Some would say it’s easy to know if you’re connecting with your audience. They smile, nod their heads, laugh and look intensely interested in what you’re saying. Yes, that’s true. When all those signals are present, you can be pretty sure you’ve got them.

At the same time, I’ve spoken to audiences that don’t all of those things and yet come up to me afterwards and tell me how much they enjoyed my presentation. Every audience is different. Go figure.

The only way we know for sure whether we’re on target is when someone tells us. Missing that, we can interpret body language, and when we think we might be losing our audience, take action.

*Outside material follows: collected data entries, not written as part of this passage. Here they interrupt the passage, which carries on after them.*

-- ==== Sys2Proof/Laws/Registers.lean ====
section
/-! SUPPORT. Bit fields and registers: what a field reads after a write, and that a write to one register leaves the others. -/
namespace Sys2Proof.Machine

/-! ## Bit fields -/

/-- A number with a field replaced, in parts: above the field, the field, below it. -/
theorem putBits_parts (v hi lo x : Nat) :
    putBits v hi lo x
      = (v / 2 ^ lo / 2 ^ (hi + 1 - lo) * 2 ^ (hi + 1 - lo) + x % 2 ^ (hi + 1 - lo)) * 2 ^ lo + v % 2 ^ lo := by
  unfold putBits bits
  simp only [Nat.shiftRight_eq_div_pow, Nat.shiftLeft_eq]
  generalize 2 ^ (hi + 1 - lo) = w
  generalize 2 ^ lo = l
  have h1 : v = (v / l / w * w + v / l % w) * l + v % l := by
    rw [Nat.div_add_mod' (v / l) w, Nat.div_add_mod' v l]
  have e : v = v / l / w * w * l + v / l % w * l + v % l := by
    calc v = (v / l / w * w + v / l % w) * l + v % l := h1
      _ = _ := by rw [Nat.add_mul]
  have e2 : (v / l / w * w + x % w) * l = v / l / w * w * l + x % w * l := Nat.add_mul _ _ _
  omega

/-- A field reads what was put into it, cut to its width. -/
theorem bits_putBits_same (v hi lo x : Nat) : bits (putBits v hi lo x) hi lo = x % 2 ^ (hi + 1 - lo) := by
  have hp : 0 < 2 ^ (hi + 1 - lo) := Nat.two_pow_pos _
  have hl : 0 < 2 ^ lo := Nat.two_pow_pos _
  rw [putBits_parts]
  unfold bits
  rw [Nat.shiftRight_eq_div_pow, Nat.add_comm, Nat.add_mul_div_right _ _ hl, Nat.div_eq_of_lt (Nat.mod_lt _ hl),
    Nat.zero_add, Nat.add_comm, Nat.add_mul_mod_self_right, Nat.mod_mod]

/-- A bit outside the field is as it was. -/
theorem testBit_putBits_other (v hi lo x i : Nat) (h : lo ≤ hi) (hi' : i < lo ∨ hi < i) :
    (putBits v hi lo x).testBit i = v.testBit i := by
  have hp : 0 < 2 ^ (hi + 1 - lo) := Nat.two_pow_pos _
  have hl : 0 < 2 ^ lo := Nat.two_pow_pos _
  rw [putBits_parts]
  rcases hi' with hi' | hi'
  · have h1 : ∀ a b : Nat, b < 2 ^ lo → (a * 2 ^ lo + b).testBit i = b.testBit i := by
      intro a b hb
      have : (a * 2 ^ lo + b) % 2 ^ lo = b := by rw [Nat.add_comm, Nat.add_mul_mod_self_right, Nat.mod_eq_of_lt hb]
      have h2 := Nat.testBit_mod_two_pow (a * 2 ^ lo + b) lo i
      rw [this] at h2
      simpa [hi'] using h2.symm
    rw [h1 _ _ (Nat.mod_lt _ hl), Nat.testBit_mod_two_pow]
    simp [hi']
  · have h1 : ∀ u : Nat, u.testBit i = (u / 2 ^ lo / 2 ^ (hi + 1 - lo)).testBit (i - (hi + 1)) := by
      intro u
      rw [Nat.testBit_div_two_pow, Nat.testBit_div_two_pow]
      congr 1
      omega
    rw [h1, h1 v]
    congr 1
    rw [Nat.add_comm, Nat.add_mul_div_right _ _ hl, Nat.div_eq_of_lt (Nat.mod_lt _ hl), Nat.zero_add, Nat.add_comm,
      Nat.add_mul_div_right _ _ hp, Nat.div_eq_of_lt (Nat.mod_lt _ hp), Nat.zero_add]

/-- A field that does not overlap the one replaced reads as before. -/
theorem bits_putBits_other (v hi lo x hi2 lo2 : Nat) (h : lo ≤ hi) (h2 : lo2 ≤ hi2) (hd : hi2 < lo ∨ hi < lo2) :
    bits (putBits v hi lo x) hi2 lo2 = bits v hi2 lo2 := by
  unfold bits
  apply Nat.eq_of_testBit_eq
  intro i
  rw [Nat.testBit_mod_two_pow, Nat.testBit_mod_two_pow]
  by_cases hi' : i < hi2 + 1 - lo2
  · simp only [hi', decide_true, Bool.true_and, Nat.testBit_shiftRight]
    exact testBit_putBits_other v hi lo x _ h (by omega)
  · simp [hi']

/-- A value with a field replaced stays below the width it had. -/
theorem putBits_lt (v hi lo x n : Nat) (h : lo ≤ hi) (hn : hi < n) (hv : v < 2 ^ n) : putBits v hi lo x < 2 ^ n := by
  apply Nat.lt_pow_two_of_testBit
  intro i hi'
  rw [testBit_putBits_other v hi lo x i h (Or.inr (by omega))]
  exact Nat.testBit_lt_two_pow (Nat.lt_of_lt_of_le hv (Nat.pow_le_pow_right (by omega) hi'))

/-! ## Registers -/

theorem regIn_mem (ds : List RegD) (off : Nat) (d : RegD) (ix : List Nat) (h : regIn ds off = some (d, ix)) : d ∈ ds := by
  induction ds with
  | nil => simp [regIn] at h
  | cons a t ih =>
    simp only [regIn] at h
    split at h
    · exact List.mem_cons_of_mem _ (ih h)
    · split at h
      · simp only [Option.some.injEq, Prod.mk.injEq] at h
        exact h.1 ▸ List.mem_cons_self
      · exact List.mem_cons_of_mem _ (ih h)

/-- Every reset value in the register tables fits a register. -/
theorem regsOf_reset (b : Nat) : (regsOf b).all (fun d => decide (d.reset < 2 ^ 64)) = true := by
  unfold regsOf
  split <;> decide

theorem resetReact_lt (n : Nat) : resetReact n < 64 := by
  unfold resetReact
  repeat' split
  all_goals decide

theorem blockSize_lt (n : Nat) : Ctr.blockSize n < 2 ^ 64 := by
  unfold Ctr.blockSize
  split <;> decide

theorem resetProt_lt (i j : Nat) : resetProt i j < 2 ^ 64 := by
  unfold resetProt
  split <;> decide

theorem resetQuePool_lt (i : Nat) : resetQuePool i < 2 ^ 64 := by
  unfold resetQuePool
  split <;> decide

/-- A reset value fits a register. -/
theorem resetOf_lt (off : Nat) : resetOf off < 2 ^ 64 := by
  unfold resetOf
  split
  · decide
  · rename_i d ix h
    have hd : d.reset < 2 ^ 64 := by
      unfold regAt at h
      split at h
      · have := List.all_eq_true.mp (regsOf_reset (blockOf off)) d (regIn_mem _ _ _ _ h)
        simpa using this
      · simp at h
    have h3 := resetReact_lt (ix.headD 0)
    dsimp only
    split
    · exact resetQuePool_lt _
    · split
      · unfold resetSrcCfg
        split <;> omega
      · split
        · exact resetProt_lt _ _
        · split
          · exact blockSize_lt _
          · split
            · decide
            · split
              · decide
              · exact hd

namespace State

/-- A write to one register leaves what every other holds. -/
theorem rd_wr_other (s : State) (off off2 v : Nat) (h : off2 ≠ off) :
    (s.wr off v).rd off2 = s.rd off2 := by
  unfold rd wr
  dsimp only
  rw [mfind_mset_other _ _ _ _ _ h]

/-- A register holds what was written to it, cut to 64 bits. -/
theorem rd_wr_same (s : State) (off v : Nat) :
    (s.wr off v).rd off = v % 2 ^ 64 := by
  unfold rd wr
  dsimp only
  rw [mfind_mset_same _ _ _ _]
  by_cases hv : BitVec.ofNat 64 v = BitVec.ofNat 64 (resetOf off)
  · have h2 := congrArg BitVec.toNat hv
    simp only [BitVec.toNat_ofNat, Nat.mod_eq_of_lt (resetOf_lt off)] at h2
    simp only [hv, if_true]
    exact h2.symm
  · simp only [hv, if_false, BitVec.toNat_ofNat]

/-- A write keeps the table of registers canonical. -/
theorem wr_wf (s : State) (off v : Nat) (hw : mwf s.regs = true) : mwf (s.wr off v).regs = true :=
  mset_wf _ _ _ _ hw

/-- Setting a field keeps the table of registers canonical. -/
theorem setFld_wf (s : State) (off : Nat) (f : Fld) (v : Nat) (hw : mwf s.regs = true) : mwf (s.setFld off f v).regs = true :=
  wr_wf s off _ hw

/-- A field set in one register leaves what every other register holds. -/
theorem rd_setFld_other (s : State) (off off2 : Nat) (f : Fld) (v : Nat) (h : off2 ≠ off) :
    (s.setFld off f v).rd off2 = s.rd off2 := rd_wr_other s off off2 _ h

/-- A register's value after one of its fields was set. -/
theorem rd_setFld_same (s : State) (off : Nat) (f : Fld) (v : Nat) :
    (s.setFld off f v).rd off = putBits (s.rd off) f.hi f.lo v % 2 ^ 64 := rd_wr_same s off _

/-- Every register's value fits 64 bits. -/
theorem rd_lt (s : State) (off : Nat) : s.rd off < 2 ^ 64 := by
  unfold rd
  split
  · exact BitVec.isLt _
  · exact resetOf_lt off

/-- A field that was set reads what was put into it, cut to its width. -/
theorem fld_setFld_same (s : State) (off : Nat) (f : Fld) (v : Nat) (h : f.lo ≤ f.hi) (h64 : f.hi < 64) :
    (s.setFld off f v).fld off f = v % 2 ^ (f.hi + 1 - f.lo) := by
  unfold fld
  rw [rd_setFld_same s off f v, Nat.mod_eq_of_lt (putBits_lt _ _ _ _ 64 h h64 (rd_lt s off)), bits_putBits_same]

/-- A field of another register, or one that does not overlap, reads as before. -/
theorem fld_setFld_other (s : State) (off off2 : Nat) (f g : Fld) (v : Nat) (h : f.lo ≤ f.hi)
    (h64 : f.hi < 64) (hg : g.lo ≤ g.hi) (hd : off2 ≠ off ∨ g.hi < f.lo ∨ f.hi < g.lo) :
    (s.setFld off f v).fld off2 g = s.fld off2 g := by
  unfold fld
  by_cases ho : off2 = off
  · subst ho
    rw [rd_setFld_same s off2 f v, Nat.mod_eq_of_lt (putBits_lt _ _ _ _ 64 h h64 (rd_lt s off2))]
    exact bits_putBits_other _ _ _ _ _ _ h hg (by omega)
  · rw [rd_setFld_other s off off2 f v ho]

end State
end Sys2Proof.Machine
end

Here are some suggestions:

1. Some members of your audience look like they don’t have a clue about what you’re talking about. Here’s where you can check in. Perhaps they missed something you said, or didn’t understand it. Take some questions or tell a story to give more context to what you’ve just shared.

2. You sense some impatience in the audience. Perhaps you’re noticing some folks looking around or checking their phones. This might indicate you need to wrap this point up.

3. You see a smattering of audience members whispering to each other or getting really fidgety. Could it be they aren’t interested, maybe even bored? Now’s the time to change something up. Ask everyone to stand and stretch, initiate an activity or ask a provocative question.

4. They aren’t looking at you. Maybe they are looking down. Have you brought up a topic that’s controversial or maybe a little painful? When you see these signs, it could be time to lighten up and move on.

5. You know the signs – frowning, closed body language, loud exhales. These signs could indicate disapproval. Is this your intention? Do you want to shake things up? If you do, fine. If not, take a deep breath and either address it directly with the audience or choose to move on.

It’s important to remember you will likely have at least one person for whom your speech is not relevant. It’s essential to not evaluate your level of engagement based on one person. Rather, take the temperature of the group and use these interventions when needed to get them reengaged!